Additionally, the Court finds that the Trustee has met his initial burden under section 727(a)(4)(A). That section provides:
(a) The court shall grant the debtor a discharge, unless —
(4) the debtor knowingly and fraudulently, in or in connection with the case —
(A) made a false oath or account . . .
The Trustee must prove by clear and convincing evidence that the Debtor's oath was fraudulently and knowingly made, and the false oath related to a material fact. Kessler, 51 B.R. at 899; Garcia, 88 B.R. at 699. As under section 727(a)(2), the Debtor's fraudulent intent may be inferred from circumstantial evidence. Id. The Debtor made a false oath when he signed and verified the bankruptcy schedules and the statement of financial affairs in which he failed to disclose assets and transactions that are pertinent to the Trustee's liquidation of the Debtor's estate.

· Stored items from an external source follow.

theorem State.resumeRun_kept (s : State) (c : Nat) : Kept 75557863727289174058564 s (State.resumeRun s c) := by
  unfold State.resumeRun
  extract_lets -merge -underBinder +onlyGivenNames r q lists next step q1
  try clear_value r q lists next step q1
  extract_lets -merge -underBinder +onlyGivenNames s1
  have h_s1 : Kept 75557863727289174058564 s s1 := by
    unfold s1
    exact Kept.step (State.setRcv_kept ..) rfl Kept.here
  try clear_value s1
  extract_lets -merge -underBinder +onlyGivenNames s2
  have h_s2 : Kept 75557863727289174058564 s s2 := by
    unfold s2
    exact Kept.step (State.postEvent_kept ..) rfl (Kept.step (State.setRstate_kept ..) rfl (Kept.step (State.setSeqr_kept ..) rfl h_s1))
  try clear_value s2
  extract_lets -merge -underBinder +onlyGivenNames src src1 s3
  try clear_value src
  have h_src1 : Kept 75557863727289174058564 s src1 := by
    unfold src1
    exact Kept.step (State.setRstate_kept ..) rfl (Kept.step (State.setRcv_kept ..) rfl h_s2)
  try clear_value src1
  have h_s3 : Kept 75557863727289174058564 s s3 := by
    unfold s3
    refine Kept.ite ?_ ?_
    · exact h_s2
    · exact Kept.upd_pitchHeld (s := src1) rfl h_src1
  try clear_value s3
  exact Kept.step (State.imgPump_kept ..) rfl (Kept.step (State.pointsDone_kept ..) rfl (Kept.step (State.cairnLog_kept ..) rfl h_s3))

theorem State.heldMalformed_kept (s : State) (c : Nat) : Kept 1099511627780 s (State.heldMalformed s c) := by
  unfold State.heldMalformed
  exact Kept.step (State.setRstate_kept ..) rfl (Kept.step (State.setF_kept ..) rfl (Kept.step (State.setRcv_kept ..) rfl Kept.here))

theorem State.drainResume_kept (s : State) (c : Nat) : Kept 75557863727838929872452 s (State.drainResume s c) := by
  unfold State.drainResume
  extract_lets -merge -underBinder +onlyGivenNames src s1
  have h1 : Kept 75557863727838929872452 s s1 := by
    unfold s1
    exact Kept.step (State.incWrap_kept ..) rfl (Kept.step (State.setRcv_kept ..) rfl Kept.here)
  clear_value s1
  split
  · next s2 t hq => exact Kept.step (State.resumeRun_kept ..) rfl ((State.restoreLoad_from rfl h1 hq).1.on s2 rfl)
  · next s2 hq => exact Kept.step (State.heldMalformed_kept ..) rfl (State.restoreLoad_from rfl h1 hq).2

theorem State.pitchResume_kept (s : State) : Kept 75557863727838929872452 s (State.pitchResume s) := by
  unfold State.pitchResume
  refine Kept.ite ?_ ?_
  · extract_lets -merge -underBinder +onlyGivenNames held
    try clear_value held
    refine Kept.foldl _ (fun x h_x a => ?_) ?_
    · refine Kept.ite ?_ ?_
      · exact h_x
      · refine Kept.ite ?_ ?_
        · exact Kept.step (State.drainResume_kept ..) rfl h_x
        · exact Kept.step (State.setRstate_kept ..) rfl h_x
    · exact Kept.upd_pitchHeld (s := s) rfl Kept.here
  · exact Kept.here

theorem State.barrierSend_kept (s : State) (g : Nat) (m1 : Nat) (arg : Nat) (seq : Nat) (arg2 : Nat) : Kept 3386495870173188 s (State.barrierSend s g m1 arg seq arg2) := by
  unfold State.barrierSend
  extract_lets -merge -underBinder +onlyGivenNames j
  try clear_value j
  exact Kept.step (State.wireTo_kept ..) rfl Kept.here

theorem State.barrierAnswer_kept (s : State) (c : Nat) (arg : Nat) (seq : Nat) (arg2 : Nat) : Kept 3386495870173188 s (State.barrierAnswer s c arg seq arg2) := by
  unfold State.barrierAnswer
  refine Kept.foldl _ (fun x h_x a => ?_) ?_
  · exact Kept.step (State.barrierSend_kept ..) rfl h_x
  · exact Kept.here

theorem State.barrierWon_kept (s : State) (c : Nat) : Kept 4021188959101444 s (State.barrierWon s c) := by
  unfold State.barrierWon
  extract_lets -merge -underBinder +onlyGivenNames r
  try clear_value r
  split
  · exact Kept.here
  · refine Kept.ite ?_ ?_
    · exact Kept.step (State.holdGoOn_kept ..) rfl (Kept.step (State.commitDo_kept ..) rfl Kept.here)
    · exact Kept.step (State.setRcv_kept ..) rfl Kept.here

theorem State.commitLook_kept (s : State) (c : Nat) : Kept 4021188959101444 s (State.commitLook s c) := by
  unfold State.commitLook
  extract_lets -merge -underBinder +onlyGivenNames seq
  try clear_value seq
  refine Kept.ite ?_ ?_
  · exact Kept.step (State.barrierWon_kept ..) rfl (Kept.step (State.barrierAnswer_kept ..) rfl Kept.here)
  · exact Kept.here

theorem State.commitArrive_kept (s : State) (c : Nat) (opn : Nat) : Kept 4021188959101444 s (State.commitArrive s c opn) := by
  unfold State.commitArrive
  extract_lets -merge -underBinder +onlyGivenNames src s1
  try clear_value src
  have h_s1 : Kept 4021188959101444 s s1 := by
    unfold s1
    exact Kept.step (State.setRcv_kept ..) rfl Kept.here
  try clear_value s1
  extract_lets -merge -underBinder +onlyGivenNames g
  try clear_value g
  refine Kept.ite ?_ ?_
  · exact Kept.step (State.commitLook_kept ..) rfl h_s1
  · exact Kept.step (State.barrierSend_kept ..) rfl h_s1

theorem State.dropEarly_kept (s : State) (c : Nat) : Kept 35184372088832 s (State.dropEarly s c) := by
  unfold State.dropEarly
  exact Kept.upd_early (s := s) rfl Kept.here

theorem State.replayOutcome_kept (s : State) (c : Nat) (largest : Nat) : Kept 75557864361157627471428 s (State.replayOutcome s c largest) := by
  unfold State.replayOutcome
  extract_lets -merge -underBinder +onlyGivenNames own s1
  have h1 : Kept 75557864361157627471428 s s1 := by
    unfold s1
    exact Kept.step (State.retireBarrier_kept ..) rfl Kept.here
  clear_value own s1
  split
  · refine Kept.ite ?_ ?_
    · split
      · next s2 t hq =>
        exact Kept.step (State.resumeRun_kept ..) rfl
          ((State.restoreLoad_from rfl (Kept.step (State.commitDo_kept ..) rfl h1) hq).1.on s2 rfl)
      · next s2 hq =>
        exact Kept.step (State.heldMalformed_kept ..) rfl (State.restoreLoad_from rfl (Kept.step (State.commitDo_kept ..) rfl h1) hq).2
    · exact Kept.step (State.resumeRun_kept ..) rfl h1
  · exact Kept.step (State.resumeRun_kept ..) rfl h1

theorem State.replayLook_kept (s : State) (c : Nat) : Kept 75557867747653441021508 s (State.replayLook s c) := by
  unfold State.replayLook
  extract_lets -merge -underBinder +onlyGivenNames mine
  try clear_value mine
  refine Kept.ite ?_ ?_
  · extract_lets -merge -underBinder +onlyGivenNames all largest
    try clear_value all largest
    exact Kept.step (State.replayOutcome_kept ..) rfl (Kept.step (State.barrierAnswer_kept ..) rfl Kept.here)
  · exact Kept.here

In addition to the assets the Debtor failed to disclose, the Debtor also failed to report significant loan repayments he made shortly before he filed the bankruptcy petition. The Debtor made no attempt to explain his nondisclosure of these transactions except to state that he disclosed them at a later date to the FSLIC and to the Trustee at the Debtor's deposition. Subsequent disclosure by the debtor is not sufficient to overcome the allegations of false oath or account. See Cycle Accounting Services, 43 B.R. at 271 (subsequent disclosure on monthly statements not sufficient).

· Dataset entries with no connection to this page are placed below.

-- ==== Sys2Proof/Laws/KeepEngine.lean ====
section
/-! SUPPORT. What each operation and each command of Machine/Engine.lean leaves as it was: one frame lemma for each. -/

namespace Sys2Proof.Machine

theorem State.cmdTake_kept (s : State) (c : Nat) (b : List Byte) : Kept 4 s (State.cmdTake s c b) := by
  unfold State.cmdTake
  exact Kept.step (State.setRegN_kept ..) rfl Kept.here

theorem State.cmdDone_kept (s : State) (c : Nat) (b : List Byte) (code : Nat) (progress : Nat) (result : List Byte) : Kept 2753028 s (State.cmdDone s c b code progress result) := by
  unfold State.cmdDone
  exact Kept.step (State.post_kept ..) rfl Kept.here

theorem State.cmdReject_kept (s : State) (c : Nat) (b : List Byte) (reason : Nat) : Kept 2753028 s (State.cmdReject s c b reason) := by
  unfold State.cmdReject
  exact Kept.step (State.cmdDone_kept ..) rfl (Kept.step (State.incSat_kept ..) rfl Kept.here)

theorem cmdRow_kept {m : Nat} {s0 : State} {ctx : Nat} {op : Nat} {s : State} {f : List Byte → State → State} (hm : 2753028 ||| m = m) (h : Kept m s0 s) (hf : ∀ z0 x, Kept m s0 x → Kept m s0 (f z0 x)) :
    KeptR m s0 (cmdRow ctx op s f) := by
  unfold cmdRow
  split
  · refine onUnit_kept (sub_chain rfl hm) h (fun a h_a => ?_)
    · exact h_a
  · refine onUnit_kept (sub_chain rfl hm) h (fun a1 h_a1 => ?_)
    · extract_lets -merge -underBinder +onlyGivenNames s1
      have h_s1 : Kept m s0 s1 := by
        unfold s1
        exact Kept.step (State.cmdTake_kept ..) (sub_chain rfl hm) h_a1
      try clear_value s1
      extract_lets -merge -underBinder +onlyGivenNames r
      try clear_value r
      refine Kept.ite ?_ ?_
      · exact hf _ _ h_s1
      · exact Kept.step (State.cmdReject_kept ..) (sub_chain rfl hm) h_s1

theorem shortCmd_kept {m : Nat} {s0 : State} {ctx : Nat} {op : Nat} {s : State} {chk : List Byte → State → Nat}
    {act : List Byte → State → Nat × List Byte × State} (hm : 2753028 ||| m = m) (h : Kept m s0 s)
    (hact : ∀ z0 x, Kept m s0 x → Kept m s0 (act z0 x).2.2) : KeptR m s0 (shortCmd ctx op s chk act) := by
  unfold shortCmd
  refine cmdRow_kept (sub_chain rfl hm) h (fun b s1 h1 => ?_)
  extract_lets -merge -underBinder +onlyGivenNames r
  clear_value r
  refine Kept.ite ?_ ?_
  · have h2 := hact b s1 h1
    exact Kept.step (State.cmdDone_kept ..) (sub_chain rfl hm) h2
  · exact Kept.step (State.cmdReject_kept ..) (sub_chain rfl hm) h1

theorem State.openLong_kept (s : State) (c : Nat) (b : List Byte) (mark : Nat) (units : List Nat) : Kept 2753028 s (State.openLong s c b mark units).2 := by
  unfold State.openLong
  extract_lets -merge -underBinder +onlyGivenNames e h1 o
  try clear_value e h1 o
  extract_lets -merge -underBinder +onlyGivenNames s1
  have h_s1 : Kept 2753028 s s1 := by
    unfold s1
    exact Kept.step (State.setEng_kept ..) rfl Kept.here
  try clear_value s1
  refine Kept.pair2 ?_
  exact Kept.step (State.post_kept ..) rfl h_s1

theorem longCmd_kept {m : Nat} {s0 : State} {ctx : Nat} {op : Nat} {s : State} {chk : List Byte → State → Nat} {mk : List Byte → State → Nat × List Nat} {act : List Byte → Nat → State → State} (hm : 2753028 ||| m = m) (h : Kept m s0 s) (hact : ∀ z0 z1 x, Kept m s0 x → Kept m s0 (act z0 z1 x)) :
    KeptR m s0 (longCmd ctx op s chk mk act) := by
  unfold longCmd
  refine cmdRow_kept (sub_chain rfl hm) h (fun a a1 h_a1 => ?_)
  · extract_lets -merge -underBinder +onlyGivenNames r
    try clear_value r
    refine Kept.ite ?_ ?_
    · split
      · split
        · rename_i h1 s1 hq
          have h_s1 := Kept.eq2 hq (m := m) (s0 := s0) (by
            exact Kept.step (State.openLong_kept ..) (sub_chain rfl hm) h_a1
            )
          clear hq
          exact hact _ _ _ h_s1
    · exact Kept.step (State.cmdReject_kept ..) (sub_chain rfl hm) h_a1

theorem State.ceAtStop_kept (s : State) (c : Nat) : Kept 131076 s (State.ceAtStop s c) := by
  unfold State.ceAtStop
  extract_lets -merge -underBinder +onlyGivenNames e
  try clear_value e
  exact Kept.step (State.ceSync_kept ..) rfl (Kept.step (State.setEng_kept ..) rfl Kept.here)

theorem State.ceDrain_kept (s : State) (c : Nat) : Kept 2753028 s (State.ceDrain s c) := by
  unfold State.ceDrain
  exact Kept.step (State.ceSync_kept ..) rfl (Kept.step (State.cqDrain_kept ..) rfl Kept.here)

theorem State.ceOn_kept (s : State) (c : Nat) : Kept 2753028 s (State.ceOn s c) := by
  unfold State.ceOn
  refine Kept.step (State.ceDrain_kept ..) rfl ?_
  refine State.startDone_kept rfl Kept.here (fun a h_a => ?_)
  · exact Kept.step (State.ceAtStop_kept ..) rfl h_a

theorem State.slotsZero_kept (s : State) (c : Nat) : Kept 36 s (State.slotsZero s c) := by
  unfold State.slotsZero
  exact Kept.step (State.setRegN_kept ..) rfl (Kept.upd_slotMem (s := s) rfl (fun w => (memClear_wf _ _ _ w)) Kept.here)

theorem State.ceAtStart_kept (s : State) (c : Nat) : Kept 2753060 s (State.ceAtStart s c) := by
  unfold State.ceAtStart
  extract_lets -merge -underBinder +onlyGivenNames s1
  have h_s1 : Kept 2753060 s s1 := by
    unfold s1
    exact Kept.step (State.slotsZero_kept ..) rfl Kept.here
  try clear_value s1
  refine Kept.ite ?_ ?_
  · exact Kept.step (State.ceOn_kept ..) rfl h_s1
  · exact Kept.step (State.ceSync_kept ..) rfl h_s1

theorem execCeStopDone_kept (ctx : Nat) (s : State) : KeptR 2753060 s (execCeStopDone ctx s) := by
  unfold execCeStopDone
  refine onUnit_kept rfl Kept.here (fun a h_a => ?_)
  · refine Kept.step (State.ceSync_kept ..) rfl ?_
    refine State.stopDone_kept rfl h_a (fun a1 h_a1 => ?_)
    · exact Kept.step (State.ceAtStart_kept ..) rfl h_a1

theorem State.cqHead_kept (s : State) (c : Nat) (v : W32) : Kept 2753028 s (State.cqHead s c v) := by
  unfold State.cqHead
  exact Kept.step (State.ceDrain_kept ..) rfl (Kept.step (State.setRegN_kept ..) rfl Kept.here)

theorem execCqHeadWrite_kept (ctx : Nat) (value : W32) (s : State) : KeptR 2753028 s (execCqHeadWrite ctx value s) := by
  unfold execCqHeadWrite
  refine onUnit_kept rfl Kept.here (fun a h_a => ?_)
  · exact Kept.step (State.cqHead_kept ..) rfl h_a

theorem execMsixModerationExpiry_kept (ctx : Nat) (now : Nat) (s : State) : KeptR 2752518 s (execMsixModerationExpiry ctx now s) := by
  unfold execMsixModerationExpiry
  extract_lets -merge -underBinder +onlyGivenNames e due
  try clear_value e due
  refine onUnit_kept rfl Kept.here (fun a h_a => ?_)
  · extract_lets -merge -underBinder +onlyGivenNames s1
    have h_s1 : Kept 2752518 s s1 := by
      unfold s1
      exact Kept.step (State.atTime_kept ..) rfl h_a
    try clear_value s1
    extract_lets -merge -underBinder +onlyGivenNames s2
    have h_s2 : Kept 2752518 s s2 := by
      unfold s2
      exact Kept.step (State.setEng_kept ..) rfl h_s1
    try clear_value s2
    exact Kept.step (State.msiSend_kept ..) rfl h_s2

theorem State.msiRetry_kept (s : State) (fn : Nat) (vec : Nat) : Kept 2621444 s (State.msiRetry s fn vec) := by
  unfold State.msiRetry
  extract_lets -merge -underBinder +onlyGivenNames key
  try clear_value key
  refine Kept.ite ?_ ?_
  · exact Kept.step (State.msiSend_kept ..) rfl (Kept.upd_msixPend (s := s) rfl Kept.here)
  · exact Kept.here

theorem State.msiUnmask_kept (s : State) (fn : Nat) (vec : Nat) : Kept 2883588 s (State.msiUnmask s fn vec) := by
  unfold State.msiUnmask
  extract_lets -merge -underBinder +onlyGivenNames key
  try clear_value key
  split
  · exact Kept.step (State.msiRetry_kept ..) rfl (Kept.upd_msix (s := s) rfl Kept.here)

theorem State.ideWake_kept (s : State) : Kept 2753028 s (State.ideWake s) := by
  unfold State.ideWake
  refine Kept.foldl _ (fun x h_x a => ?_) ?_
  · refine Kept.ite ?_ ?_
    · refine Kept.foldl _ (fun x1 h_x1 a1 => ?_) ?_
      · exact Kept.step (State.msiRetry_kept ..) rfl h_x1
      · exact Kept.step (State.ceDrain_kept ..) rfl h_x
    · exact h_x
  · exact Kept.here

theorem execMsixVectorUnmask_kept (fn : Nat) (vec : Nat) (s : State) : KeptR 2883588 s (execMsixVectorUnmask fn vec s) := by
  unfold execMsixVectorUnmask
  refine onUnit_kept rfl Kept.here (fun a h_a => ?_)
  · exact Kept.step (State.msiUnmask_kept ..) rfl h_a

theorem execNopCommand_kept (ctx : Nat) (s : State) : KeptR 2753028 s (execNopCommand ctx s) := by
  unfold execNopCommand
  split
  · refine onUnit_kept rfl Kept.here (fun a h_a => ?_)
    · exact h_a
  · refine shortCmd_kept rfl Kept.here (fun a1 a2 h_a2 => ?_)
    · refine Kept.pair2 ?_
      exact h_a2

end Sys2Proof.Machine
end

The Debtor has failed to offer any evidence that conflicts with the Trustee's evidence. Viewed in isolation, each omission from schedule B-2 or from the statement of financial affairs could have been motivated by an honest belief that the Debtor was required to report only assets held solely in his name. That explanation is not credible, however, since the Debtor's statement of financial affairs lists three bank accounts in which the Debtor's title is held jointly with other persons. Consequently, the Debtor's explanation that he believed the certificate of deposit, the common stock and the Westbrook bank account did not belong to him is insufficient to meet his burden. In addition, the Debtor offers no explanation for his failure to report the loan repayments made within one year before the filing of his bankruptcy petition. The Debtor has therefore introduced no evidence to contradict the Trustee's contention that he fraudulently concealed property and made false oaths or accounts.

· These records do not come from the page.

theorem execDeadlineExpiry_kept (ctx : Nat) (handle : Nat) (now : Nat) (s : State) : KeptR 3599114872546886 s (execDeadlineExpiry ctx handle now s) := by
  unfold execDeadlineExpiry
  split
  · refine onUnit_kept rfl Kept.here (fun a h_a => ?_)
    · exact h_a
  · extract_lets -merge -underBinder +onlyGivenNames due
    try clear_value due
    refine onUnit_kept rfl Kept.here (fun a1 h_a1 => ?_)
    · extract_lets -merge -underBinder +onlyGivenNames s1
      have h_s1 : Kept 3599114872546886 s s1 := by
        unfold s1
        exact Kept.step (State.atTime_kept ..) rfl h_a1
      try clear_value s1
      refine Kept.ite ?_ ?_
      · exact Kept.step (State.cairnLog_kept ..) rfl (Kept.step (State.modLong_kept ..) rfl h_s1)
      · exact Kept.step (State.cancelNow_kept ..) rfl h_s1

theorem execProgressTimer_kept (ctx : Nat) (handle : Nat) (now : Nat) (w : Work) (s : State) : KeptR 75557939811296067940038 s (execProgressTimer ctx handle now w s) := by
  unfold execProgressTimer
  split
  · refine onUnit_kept rfl Kept.here (fun a h_a => ?_)
    · exact h_a
  · refine onUnit_kept rfl Kept.here (fun a1 h_a1 => ?_)
    · exact Kept.step (State.progressLong_kept ..) rfl (Kept.step (State.workTo_kept ..) rfl (Kept.step (State.atTime_kept ..) rfl h_a1))

end Sys2Proof.Machine
end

Under the standards for summary judgment, once the Plaintiff/Trustee meets his initial burden of showing fraudulent intent on the part of the Debtor, it is incumbent upon the Debtor to proffer some evidence explaining the omissions from his schedule of personal property and his statement of financial affairs. See First Texas Savings Association, Inc. v. Reed, 700 F.2d 986, 992 (5th Cir. 1983). The Court is aware that the statutory right to discharge is to be construed liberally in favor of the Debtor and strictly against the objecting creditor. Nevertheless, the evidence introduced by the Trustee in this case is sufficient to meet his initial burden and establish a prima facie case. The Debtor here has failed to rebut any of the evidence introduced by the Trustee. Summary judgment is therefore appropriate on this record.
In light of the foregoing, it is not necessary to discuss the Trustee's objection to discharge pursuant to section 727(a)(5). The Trustee's motion for summary judgment is granted and the Debtor's discharge is denied pursuant to sections 727(a)(2)(A) and 727(a)(4)(A).
An Order will be entered accordingly.